#### Problem:
Reproduce the top of the data verbatim, through and including the line that contains "py px).2 hcov]".
---------- Provided data ----------
/-- VF after DRW is the collision as a flag, even where x or y is 15 (R162 (d)). -/
theorem readV_flagReg_writeFB_writeV (s : State) (g : Framebuffer) (c : Bool) :
    ((s.writeFB g).writeV flagReg (flagByte c)).readV flagReg = flagByte c :=
  (State.readV_writeV ..).trans (if_pos rfl)

/-- Settles O46: the drawn picture is that of `drawn`, and VF is its collision mark. -/
theorem drawSprite : Obligations.DrawSprite := by
  intro x y n s
  refine ⟨_, exec_drw x y n s, rfl, fun _ _ => ⟨drawn_pixel_of_covers, drawn_pixel_of_not_covers⟩, fun h => ?_, fun h => ?_,
    fun _ hr => Alu.readV_writeV_of_ne hr⟩
  · rw [readV_flagReg_writeFB_writeV, (drawn_collision_iff ..).2 h]; rfl
  · rw [readV_flagReg_writeFB_writeV, Bool.eq_false_iff.2 (mt (drawn_collision_iff ..).1 h)]; rfl

/-- What a sprite covers depends on memory and I alone. -/
theorem spriteCovers_congr {s u : State} (hm : u.mem = s.mem) (hi : u.i = s.i) (vx vy : Byte) (n : Nibble) :
    spriteCovers u vx vy n = spriteCovers s vx vy n := by
  funext py px
  rw [spriteCovers, spriteCovers, hm, hi]

/-- Settles O47: the second sprite covers the same pixels, so each pixel is inverted twice or kept twice. -/
theorem drawTwiceRestores : Obligations.DrawTwiceRestores := by
  intro x y n s
  obtain ⟨t, ht, -, hfirst, -⟩ := drawSprite x y n s
  refine ⟨t, ht, fun u hfb hm hi hx hy => ?_⟩
  obtain ⟨w, hw, -, hsecond, hcollision, -⟩ := drawSprite x y n u
  rw [hx, hy, spriteCovers_congr hm hi, hfb] at hsecond hcollision
  refine ⟨w, hw, Framebuffer.ext_pixel fun py px => ?_, fun ⟨py, px, hcov, hclear⟩ => ?_⟩
  · by_cases hcov : spriteCovers s (s.readV x) (s.readV y) n py px
    · rw [(hsecond py px).1 hcov, (hfirst py px).1 hcov, Bool.not_not]
    · rw [(hsecond py px).2 hcov, (hfirst py px).2 hcov]
  · have hset : t.fb.pixel py px = true := by rw [(hfirst py px).1 hcov, hclear, Bool.not_false]
    exact hcollision ⟨py, px, hcov, hset⟩

end Sys2Proof.Proofs.Display
end

section
/-! PROOFS. The keypad and the timers, spec/45_keypad_and_timers.md R170 to R175. Get key is settled by what the scan of the keys
finds; that rewinding undoes the advance of the fetch phase then makes it stand still. -/

namespace Sys2Proof.Proofs.KeypadTimers

open Sys2Proof.Machine

/-! ### Get key -/

/-- Settles O48: the scan finds no key, or the lowest pressed one. -/
theorem getKey : Obligations.GetKey := by
  refine ⟨fun x s hnone => ?_, fun x s k hk hbelow => ?_⟩
  · exact execLdVxKey_of_none (s.lowestKey_eq_none.2 hnone) x
  · have hlowest : s.lowestKey = some k.toNat := (s.lowestKey_eq_some k).2 ⟨hk, hbelow⟩
    exact ⟨_, execLdVxKey_of_some hlowest x, Alu.writesV_writeV s x rfl⟩

/-! ### Standing still -/

/-- Going back by a word undoes the advance of the fetch phase, wherever PC wraps (decision D2). -/
theorem rewind_advance (s : State) : s.advance.rewind = s :=
  congrArg s.jump (BitVec.add_sub_cancel s.pc 2#16)

/-- Settles O49: get key rewinds the advanced PC, and the jump writes the PC that stood before the fetch. -/
theorem standingStill : Obligations.StandingStill := by
  refine ⟨fun x s hword hnone => ?_, fun nnn s hword hpc => ?_⟩
  · calc step s
      _ = exec (.ldVxKey x) s.advance := step_of_decoded hword
      _ = .next s.advance.rewind := getKey.1 x s.advance hnone
      _ = .next s := by rw [rewind_advance]
  · have htarget : BitVec.ofNat 16 nnn.toNat = s.pc := by rw [← hpc, BitVec.ofNat_toNat, BitVec.setWidth_eq]
    calc step s
      _ = exec (.jp nnn) s.advance := step_of_decoded hword
      _ = .next { s.advance with pc := BitVec.ofNat 16 nnn.toNat } := ControlFlow.jumpsSetPc.1 nnn s.advance
      _ = .next s := by rw [htarget]; rfl

/-! ### Key skips -/

/-- A skip on a condition that does not hold, as SKNP: the complement of SKP. -/
theorem skipIf_not (s : State) (c : Bool) : s.skipIf (!c) = { s with pc := if c then s.pc else s.pc + 2#16 } := by
  simp only [ControlFlow.skipIf_eq, Bool.not_eq_true', ← Bool.not_eq_true, ite_not]

/-- Settles O33: the key is the one of the low nibble, and SKNP is the complement of SKP. -/
theorem keySkips : Obligations.KeySkips := by
  intro x s
  rw [← FetchExecute.keyIndex_eq]
  exact ⟨congrArg Host.Outcome.next (ControlFlow.skipIf_eq ..), congrArg Host.Outcome.next (skipIf_not ..)⟩

/-! ### Timers -/

/-- Settles O50: one write of V[x], of DT, of ST. -/
theorem timerMoves : Obligations.TimerMoves := fun x s =>
  ⟨⟨_, exec_ldVxDt x s, Alu.writesV_writeV s x rfl⟩, exec_ldDtVx x s, exec_ldStVx x s⟩

end Sys2Proof.Proofs.KeypadTimers
end

section
/-! PROOFS. Stopping, schedules and the operations of the outside, spec/60_exceptions.md R200 to R213. Two facts carry the family: a
step either goes on or stands at RET with an empty stack (`step_next_or_emptyReturn`), and every operation under any parameters
keeps the canonical form of memory (`performWith_keeps_stateInv`). -/

namespace Sys2Proof.Proofs.Exceptions

open Sys2Proof.Machine Sys2Proof.Safety

/-! ### Key indices that the port cannot carry -/

/-- An index that the 4-bit port cannot carry is refused by KeySet (decision D17). -/
theorem opKeySet_of_le {k : Nat} (h : 16 ≤ k) (s : State) : opKeySet k s = .refused (.keyIndexTooWide k) := by
  simp [opKeySet, wfKeyIndex, h]

/-- The same for KeyClear. -/
theorem opKeyClear_of_le {k : Nat} (h : 16 ≤ k) (s : State) : opKeyClear k s = .refused (.keyIndexTooWide k) := by
  simp [opKeyClear, wfKeyIndex, h]

/-! ### The invariant along a schedule -/

/-- A step under any parameters: the CALL that overflows has no next state, and every other step is the default one. -/
theorem stepWith_keeps_stateInv (p : Params) {s t : State} (hs : StateInv s) (h : stepWith p s = .next t) : StateInv t := by
  by_cases hfull : ∃ nnn, decodeWord (fetchWord s) = .ok (.call nnn) ∧ s.stackFull p.stackDepth = true
  · obtain ⟨nnn, hd, hf⟩ := hfull
    rw [Scope.stepWith_call_of_full p hd hf] at h
    cases h
  · have hdefault : stepWith p s = step s :=
      Scope.stepWith_of_not_full p fun nnn hd => Bool.eq_false_iff.2 fun hf => hfull ⟨nnn, hd, hf⟩
    exact MemArray.stepKeepsInvariant s t hs (hdefault ▸ h)

theorem opResetWith_stateInv (p : Params) (s : State) : StateInv (opResetWith p s) := resetMemory_wf p.fontRom

theorem opLoadWith_keeps_stateInv (n : Nat) (bytes : List Byte) {s : State} (hs : StateInv s) :
    StateInv (opLoadWith n bytes s).state := by
  unfold opLoadWith
  split
  · exact memWriteBytes_wf hs progBase bytes
  · exact hs

/-- An operation that writes a key where the port carries the index and is refused elsewhere keeps the invariant: memory stays. -/
theorem stateInv_of_keyWrite {o : Result} {s t : State} {k : Nat} {b : Bool} (hs : StateInv s)
    (hlt : k < 16 → o = .next (s.writeKey (BitVec.ofNat 4 k) b)) (hle : 16 ≤ k → o = .refused (.keyIndexTooWide k))
    (h : o = .next t) : StateInv t := by
  obtain hk | hk := Nat.lt_or_ge k 16
  · rw [hlt hk] at h; cases h; exact hs
  · rw [hle hk] at h; cases h

/-- Every operation that has a next state keeps the invariant, under any parameters. -/
theorem performWith_keeps_stateInv (p : Params) {op : Op} {s t : State} (hs : StateInv s) (h : performWith p op s = .next t) :
    StateInv t := by
  cases op with
  | reset => cases h; exact opResetWith_stateInv p s
  | load bytes => cases h; exact opLoadWith_keeps_stateInv p.maxProgramLen bytes hs
  | step => exact stepWith_keeps_stateInv p hs h
  | tick => cases h; exact hs
  | keySet k => exact stateInv_of_keyWrite hs (opKeySet_of_lt · s) (opKeySet_of_le · s) h
  | keyClear k => exact stateInv_of_keyWrite hs (opKeyClear_of_lt · s) (opKeyClear_of_le · s) h

/-- One operation on a core in either condition keeps the invariant: a fault keeps no state, and Reset builds a new one. -/
theorem applyOpWith_keeps_stateInv (p : Params) {op : Op} {c d : Condition} (hc : Safety.Condition.StateInv c)
    (h : applyOpWith p op c = .ok d) : Safety.Condition.StateInv d := by
  cases c with
  | running s =>
    rw [applyOpWith_running] at h
    cases ho : performWith p op s with
    | next t => rw [ho] at h; cases h; exact performWith_keeps_stateInv p hc ho
    | fault f => rw [ho] at h; cases h; trivial
    | refused r => rw [ho] at h; cases h
  | faulted f n =>
    cases op with
    | reset => cases h; exact opResetWith_stateInv p _
    | _ => cases h

/-- Settles O15: by induction on the schedule, each operation keeping the invariant. -/
theorem schedulesKeepInvariant : Obligations.SchedulesKeepInvariant := by
  intro p ops
  induction ops with
  | nil => intro c d hc h; cases h; exact hc
  | cons op ops ih =>
    intro c d hc h
    rw [runOpsWith_cons] at h
    cases hop : applyOpWith p op c with
    | ok c' => rw [hop] at h; exact ih c' d (applyOpWith_keeps_stateInv p hc hop) h
    | error r => rw [hop] at h; cases h

/-! ### Where a step stops -/

/-- An instruction completes unless it is RET on an empty stack. -/
theorem exec_next_or_emptyReturn (i : Instr) (s : State) : (∃ t, exec i s = .next t) ∨ (i = .ret ∧ s.stack = []) := by
  cases i with
  | ret =>
    cases hs : s.stack with
    | nil => exact .inr ⟨rfl, rfl⟩
    | cons w rest => exact .inl ⟨_, execRet_of_cons hs⟩
  | ldVxKey x =>
    cases hk : s.lowestKey with
    | none => exact .inl ⟨_, execLdVxKey_of_none hk x⟩
    | some k => exact .inl ⟨_, execLdVxKey_of_some hk x⟩
  | _ => exact .inl ⟨_, rfl⟩

/-- A step goes on unless the word is RET and the stack empty: an unknown word never stops one (R94). -/
theorem step_next_or_emptyReturn (s : State) :
    (∃ t, step s = .next t) ∨ (decodeWord (fetchWord s) = .ok .ret ∧ s.stack = []) := by
  cases hd : decodeWord (fetchWord s) with
  | error r => exact .inl ⟨_, step_of_unknown hd⟩
  | ok i =>
    obtain hnext | ⟨rfl, hs⟩ := exec_next_or_emptyReturn i s.advance
    · exact .inl (step_of_decoded hd ▸ hnext)
    · exact .inr ⟨rfl, hs⟩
----------
#### Exercise result:
/-- VF after DRW is the collision as a flag, even where x or y is 15 (R162 (d)). -/
theorem readV_flagReg_writeFB_writeV (s : State) (g : Framebuffer) (c : Bool) :
    ((s.writeFB g).writeV flagReg (flagByte c)).readV flagReg = flagByte c :=
  (State.readV_writeV ..).trans (if_pos rfl)

/-- Settles O46: the drawn picture is that of `drawn`, and VF is its collision mark. -/
theorem drawSprite : Obligations.DrawSprite := by
  intro x y n s
  refine ⟨_, exec_drw x y n s, rfl, fun _ _ => ⟨drawn_pixel_of_covers, drawn_pixel_of_not_covers⟩, fun h => ?_, fun h => ?_,
    fun _ hr => Alu.readV_writeV_of_ne hr⟩
  · rw [readV_flagReg_writeFB_writeV, (drawn_collision_iff ..).2 h]; rfl
  · rw [readV_flagReg_writeFB_writeV, Bool.eq_false_iff.2 (mt (drawn_collision_iff ..).1 h)]; rfl

/-- What a sprite covers depends on memory and I alone. -/
theorem spriteCovers_congr {s u : State} (hm : u.mem = s.mem) (hi : u.i = s.i) (vx vy : Byte) (n : Nibble) :
    spriteCovers u vx vy n = spriteCovers s vx vy n := by
  funext py px
  rw [spriteCovers, spriteCovers, hm, hi]

/-- Settles O47: the second sprite covers the same pixels, so each pixel is inverted twice or kept twice. -/
theorem drawTwiceRestores : Obligations.DrawTwiceRestores := by
  intro x y n s
  obtain ⟨t, ht, -, hfirst, -⟩ := drawSprite x y n s
  refine ⟨t, ht, fun u hfb hm hi hx hy => ?_⟩
  obtain ⟨w, hw, -, hsecond, hcollision, -⟩ := drawSprite x y n u
  rw [hx, hy, spriteCovers_congr hm hi, hfb] at hsecond hcollision
  refine ⟨w, hw, Framebuffer.ext_pixel fun py px => ?_, fun ⟨py, px, hcov, hclear⟩ => ?_⟩
  · by_cases hcov : spriteCovers s (s.readV x) (s.readV y) n py px
    · rw [(hsecond py px).1 hcov, (hfirst py px).1 hcov, Bool.not_not]
    · rw [(hsecond py px).2 hcov, (hfirst py px).2 hcov]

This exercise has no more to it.